- **Recorded information**
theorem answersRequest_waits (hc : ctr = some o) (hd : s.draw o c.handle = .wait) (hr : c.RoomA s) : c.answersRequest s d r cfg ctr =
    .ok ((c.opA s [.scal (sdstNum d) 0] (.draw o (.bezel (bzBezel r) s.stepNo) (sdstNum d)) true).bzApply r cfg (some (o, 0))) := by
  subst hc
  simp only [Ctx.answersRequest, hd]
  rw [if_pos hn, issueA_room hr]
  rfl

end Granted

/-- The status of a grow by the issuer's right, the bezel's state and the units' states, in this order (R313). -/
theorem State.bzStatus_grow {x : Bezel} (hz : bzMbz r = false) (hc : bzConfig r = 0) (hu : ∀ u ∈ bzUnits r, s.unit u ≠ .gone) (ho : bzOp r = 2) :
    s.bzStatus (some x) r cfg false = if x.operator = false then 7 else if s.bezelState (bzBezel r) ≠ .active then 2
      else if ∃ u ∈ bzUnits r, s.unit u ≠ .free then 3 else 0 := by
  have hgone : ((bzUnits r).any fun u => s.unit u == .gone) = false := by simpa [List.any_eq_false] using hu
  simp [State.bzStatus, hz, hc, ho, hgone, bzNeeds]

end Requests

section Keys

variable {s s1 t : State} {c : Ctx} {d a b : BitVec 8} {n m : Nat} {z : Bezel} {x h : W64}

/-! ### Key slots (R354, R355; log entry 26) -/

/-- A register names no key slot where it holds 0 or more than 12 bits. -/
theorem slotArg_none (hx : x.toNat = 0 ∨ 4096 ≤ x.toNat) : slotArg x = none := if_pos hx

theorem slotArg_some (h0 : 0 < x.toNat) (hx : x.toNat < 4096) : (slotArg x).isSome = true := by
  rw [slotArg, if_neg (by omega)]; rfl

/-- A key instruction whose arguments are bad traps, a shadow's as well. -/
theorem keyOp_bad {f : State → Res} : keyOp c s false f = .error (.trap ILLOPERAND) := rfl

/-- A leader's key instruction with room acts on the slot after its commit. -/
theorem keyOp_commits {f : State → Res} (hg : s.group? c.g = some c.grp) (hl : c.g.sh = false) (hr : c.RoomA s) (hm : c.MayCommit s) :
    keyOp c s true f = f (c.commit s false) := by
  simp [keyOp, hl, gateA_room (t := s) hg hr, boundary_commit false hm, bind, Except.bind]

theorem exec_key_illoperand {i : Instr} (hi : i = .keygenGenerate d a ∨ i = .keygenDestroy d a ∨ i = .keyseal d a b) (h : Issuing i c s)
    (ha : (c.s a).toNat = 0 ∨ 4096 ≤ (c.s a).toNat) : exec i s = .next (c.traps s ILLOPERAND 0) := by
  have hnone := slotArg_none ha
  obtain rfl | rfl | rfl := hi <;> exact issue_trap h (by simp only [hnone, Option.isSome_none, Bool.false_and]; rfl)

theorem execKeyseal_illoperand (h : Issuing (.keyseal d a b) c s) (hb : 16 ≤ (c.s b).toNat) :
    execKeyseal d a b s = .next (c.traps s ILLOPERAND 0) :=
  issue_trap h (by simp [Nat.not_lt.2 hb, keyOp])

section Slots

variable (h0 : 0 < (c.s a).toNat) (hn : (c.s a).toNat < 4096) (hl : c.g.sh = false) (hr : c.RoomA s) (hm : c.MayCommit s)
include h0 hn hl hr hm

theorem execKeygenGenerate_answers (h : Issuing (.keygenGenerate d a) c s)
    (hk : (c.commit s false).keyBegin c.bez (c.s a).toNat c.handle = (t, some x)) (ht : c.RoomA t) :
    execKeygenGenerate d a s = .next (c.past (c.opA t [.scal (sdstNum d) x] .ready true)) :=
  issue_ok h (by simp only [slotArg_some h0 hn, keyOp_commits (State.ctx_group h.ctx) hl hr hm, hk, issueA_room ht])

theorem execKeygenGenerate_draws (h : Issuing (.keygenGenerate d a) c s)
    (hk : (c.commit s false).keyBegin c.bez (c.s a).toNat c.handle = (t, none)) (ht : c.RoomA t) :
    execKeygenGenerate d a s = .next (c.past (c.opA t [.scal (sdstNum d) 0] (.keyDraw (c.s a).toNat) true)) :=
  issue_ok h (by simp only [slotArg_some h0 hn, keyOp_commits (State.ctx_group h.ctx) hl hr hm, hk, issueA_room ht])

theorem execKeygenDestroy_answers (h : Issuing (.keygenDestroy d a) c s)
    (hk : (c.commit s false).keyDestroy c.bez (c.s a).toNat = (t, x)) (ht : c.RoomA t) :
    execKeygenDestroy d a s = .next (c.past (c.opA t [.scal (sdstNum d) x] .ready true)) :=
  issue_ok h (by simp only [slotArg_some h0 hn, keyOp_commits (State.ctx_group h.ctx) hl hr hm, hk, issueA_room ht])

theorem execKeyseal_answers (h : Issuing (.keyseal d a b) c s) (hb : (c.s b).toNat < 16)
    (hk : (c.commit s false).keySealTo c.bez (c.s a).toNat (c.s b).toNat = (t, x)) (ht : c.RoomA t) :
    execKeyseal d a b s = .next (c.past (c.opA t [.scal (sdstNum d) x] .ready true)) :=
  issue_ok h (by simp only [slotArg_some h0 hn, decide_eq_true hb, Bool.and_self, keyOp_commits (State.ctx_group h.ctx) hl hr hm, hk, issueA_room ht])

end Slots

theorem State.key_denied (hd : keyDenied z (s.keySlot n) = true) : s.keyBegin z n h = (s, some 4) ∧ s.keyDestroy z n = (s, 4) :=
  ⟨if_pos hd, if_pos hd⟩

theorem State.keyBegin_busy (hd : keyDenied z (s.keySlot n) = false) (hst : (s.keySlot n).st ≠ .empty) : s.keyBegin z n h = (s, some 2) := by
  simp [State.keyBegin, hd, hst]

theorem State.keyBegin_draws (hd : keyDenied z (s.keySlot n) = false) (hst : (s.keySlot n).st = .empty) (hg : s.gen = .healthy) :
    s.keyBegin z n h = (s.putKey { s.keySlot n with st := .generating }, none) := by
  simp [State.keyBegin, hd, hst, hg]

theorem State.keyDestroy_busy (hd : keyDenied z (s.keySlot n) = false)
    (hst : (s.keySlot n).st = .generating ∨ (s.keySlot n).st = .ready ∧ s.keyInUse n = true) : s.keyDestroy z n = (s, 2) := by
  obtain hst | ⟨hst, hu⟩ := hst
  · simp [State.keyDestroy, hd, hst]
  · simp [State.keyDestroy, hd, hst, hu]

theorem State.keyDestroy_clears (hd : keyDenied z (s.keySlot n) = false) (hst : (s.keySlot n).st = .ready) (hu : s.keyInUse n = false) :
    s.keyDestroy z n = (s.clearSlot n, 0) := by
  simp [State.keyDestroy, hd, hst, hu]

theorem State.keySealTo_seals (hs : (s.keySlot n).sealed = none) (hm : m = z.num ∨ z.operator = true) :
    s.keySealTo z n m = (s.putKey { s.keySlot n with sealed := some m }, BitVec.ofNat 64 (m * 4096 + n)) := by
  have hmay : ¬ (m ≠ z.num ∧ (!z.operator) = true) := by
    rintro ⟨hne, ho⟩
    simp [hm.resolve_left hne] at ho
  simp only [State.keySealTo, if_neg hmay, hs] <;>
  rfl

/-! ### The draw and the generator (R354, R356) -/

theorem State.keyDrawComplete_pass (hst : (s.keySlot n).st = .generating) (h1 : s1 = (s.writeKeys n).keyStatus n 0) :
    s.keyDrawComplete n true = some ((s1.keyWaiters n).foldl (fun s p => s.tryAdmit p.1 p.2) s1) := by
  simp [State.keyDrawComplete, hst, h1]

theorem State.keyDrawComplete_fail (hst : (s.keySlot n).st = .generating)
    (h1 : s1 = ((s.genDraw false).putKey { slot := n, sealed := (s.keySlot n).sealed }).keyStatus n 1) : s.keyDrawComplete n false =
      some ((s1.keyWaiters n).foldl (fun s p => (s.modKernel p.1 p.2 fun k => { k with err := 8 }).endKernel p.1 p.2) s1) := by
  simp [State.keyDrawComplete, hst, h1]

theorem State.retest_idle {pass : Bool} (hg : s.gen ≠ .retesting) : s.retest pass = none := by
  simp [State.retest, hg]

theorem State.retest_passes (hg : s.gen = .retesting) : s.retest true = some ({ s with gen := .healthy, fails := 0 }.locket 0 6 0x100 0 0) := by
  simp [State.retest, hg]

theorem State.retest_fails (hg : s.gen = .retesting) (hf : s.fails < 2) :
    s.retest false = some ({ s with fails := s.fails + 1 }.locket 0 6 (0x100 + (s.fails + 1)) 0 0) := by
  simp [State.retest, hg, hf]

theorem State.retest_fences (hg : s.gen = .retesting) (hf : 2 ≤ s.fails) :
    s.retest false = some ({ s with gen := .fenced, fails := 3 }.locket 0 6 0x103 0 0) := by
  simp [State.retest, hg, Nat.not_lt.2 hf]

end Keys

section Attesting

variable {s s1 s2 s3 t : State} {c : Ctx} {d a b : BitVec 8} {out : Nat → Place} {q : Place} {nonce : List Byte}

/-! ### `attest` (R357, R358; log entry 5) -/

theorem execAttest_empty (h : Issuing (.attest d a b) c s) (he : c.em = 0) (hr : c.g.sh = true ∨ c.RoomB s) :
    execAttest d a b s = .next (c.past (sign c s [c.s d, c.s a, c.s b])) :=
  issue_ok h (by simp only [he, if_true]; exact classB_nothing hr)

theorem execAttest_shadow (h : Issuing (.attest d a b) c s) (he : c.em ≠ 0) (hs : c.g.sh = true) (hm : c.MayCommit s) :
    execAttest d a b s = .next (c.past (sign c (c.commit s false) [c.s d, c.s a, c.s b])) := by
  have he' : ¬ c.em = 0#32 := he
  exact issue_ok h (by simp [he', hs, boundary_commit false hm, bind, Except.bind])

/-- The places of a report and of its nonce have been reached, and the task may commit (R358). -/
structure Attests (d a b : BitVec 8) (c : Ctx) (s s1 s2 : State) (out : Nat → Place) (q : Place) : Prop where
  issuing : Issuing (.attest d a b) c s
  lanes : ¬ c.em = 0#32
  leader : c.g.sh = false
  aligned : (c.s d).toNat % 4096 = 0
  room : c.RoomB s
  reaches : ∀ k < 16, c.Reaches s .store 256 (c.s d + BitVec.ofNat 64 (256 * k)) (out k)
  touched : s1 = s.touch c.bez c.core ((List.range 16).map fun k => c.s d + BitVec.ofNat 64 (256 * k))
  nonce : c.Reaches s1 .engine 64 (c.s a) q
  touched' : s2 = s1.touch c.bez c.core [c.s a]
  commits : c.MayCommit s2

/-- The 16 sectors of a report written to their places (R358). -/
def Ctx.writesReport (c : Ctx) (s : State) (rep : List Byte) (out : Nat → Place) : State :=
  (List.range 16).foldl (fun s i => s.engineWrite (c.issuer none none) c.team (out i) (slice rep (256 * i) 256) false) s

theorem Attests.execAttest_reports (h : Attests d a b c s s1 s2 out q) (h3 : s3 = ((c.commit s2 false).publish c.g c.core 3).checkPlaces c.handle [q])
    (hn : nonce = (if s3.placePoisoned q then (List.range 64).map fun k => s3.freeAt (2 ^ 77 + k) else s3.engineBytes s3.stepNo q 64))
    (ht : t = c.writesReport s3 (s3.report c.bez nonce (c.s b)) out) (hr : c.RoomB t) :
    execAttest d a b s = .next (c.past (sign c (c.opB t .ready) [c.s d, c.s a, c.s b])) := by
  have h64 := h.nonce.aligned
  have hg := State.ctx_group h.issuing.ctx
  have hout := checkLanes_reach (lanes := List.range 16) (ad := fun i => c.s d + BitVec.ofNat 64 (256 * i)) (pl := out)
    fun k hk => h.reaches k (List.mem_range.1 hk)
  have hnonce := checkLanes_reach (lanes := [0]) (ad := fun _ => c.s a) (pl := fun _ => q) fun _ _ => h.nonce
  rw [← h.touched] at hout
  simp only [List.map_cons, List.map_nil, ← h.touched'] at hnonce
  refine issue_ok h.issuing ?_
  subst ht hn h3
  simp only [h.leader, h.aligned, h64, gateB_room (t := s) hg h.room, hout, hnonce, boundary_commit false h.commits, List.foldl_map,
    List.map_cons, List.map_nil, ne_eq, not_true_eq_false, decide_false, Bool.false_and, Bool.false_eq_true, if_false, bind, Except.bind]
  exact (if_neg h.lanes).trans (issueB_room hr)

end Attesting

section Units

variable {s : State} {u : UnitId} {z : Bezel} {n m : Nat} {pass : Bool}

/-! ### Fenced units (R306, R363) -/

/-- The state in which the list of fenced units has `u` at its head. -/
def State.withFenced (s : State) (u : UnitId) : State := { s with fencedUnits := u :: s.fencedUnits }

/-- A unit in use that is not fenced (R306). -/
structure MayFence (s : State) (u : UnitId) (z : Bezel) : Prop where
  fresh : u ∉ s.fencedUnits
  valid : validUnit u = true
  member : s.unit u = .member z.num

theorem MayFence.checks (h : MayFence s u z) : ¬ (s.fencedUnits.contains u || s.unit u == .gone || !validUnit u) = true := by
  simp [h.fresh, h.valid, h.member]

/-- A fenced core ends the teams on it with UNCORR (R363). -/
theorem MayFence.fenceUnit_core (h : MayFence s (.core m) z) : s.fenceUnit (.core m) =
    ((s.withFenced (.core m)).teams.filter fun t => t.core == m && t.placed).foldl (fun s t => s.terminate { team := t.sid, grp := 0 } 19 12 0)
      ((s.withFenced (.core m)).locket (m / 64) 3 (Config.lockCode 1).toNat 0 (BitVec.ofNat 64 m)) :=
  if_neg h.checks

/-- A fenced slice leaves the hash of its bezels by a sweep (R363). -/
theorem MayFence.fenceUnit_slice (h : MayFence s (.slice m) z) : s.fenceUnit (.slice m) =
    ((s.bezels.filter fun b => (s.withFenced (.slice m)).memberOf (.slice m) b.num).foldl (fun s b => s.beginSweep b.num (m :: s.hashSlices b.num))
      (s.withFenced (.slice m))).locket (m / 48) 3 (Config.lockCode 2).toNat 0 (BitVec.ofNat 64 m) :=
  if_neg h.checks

- **What you should do**
Working from the material above, restate word for word the lines between the line with "(List.range 16).foldl (fun" and the line with "theorem Attests.execAttest_reports (h", both included, and only those.

- **Reply to the exercise**
  (List.range 16).foldl (fun s i => s.engineWrite (c.issuer none none) c.team (out i) (slice rep (256 * i) 256) false) s

theorem Attests.execAttest_reports (h : Attests d a b c s s1 s2 out q) (h3 : s3 = ((c.commit s2 false).publish c.g c.core 3).checkPlaces c.handle [q])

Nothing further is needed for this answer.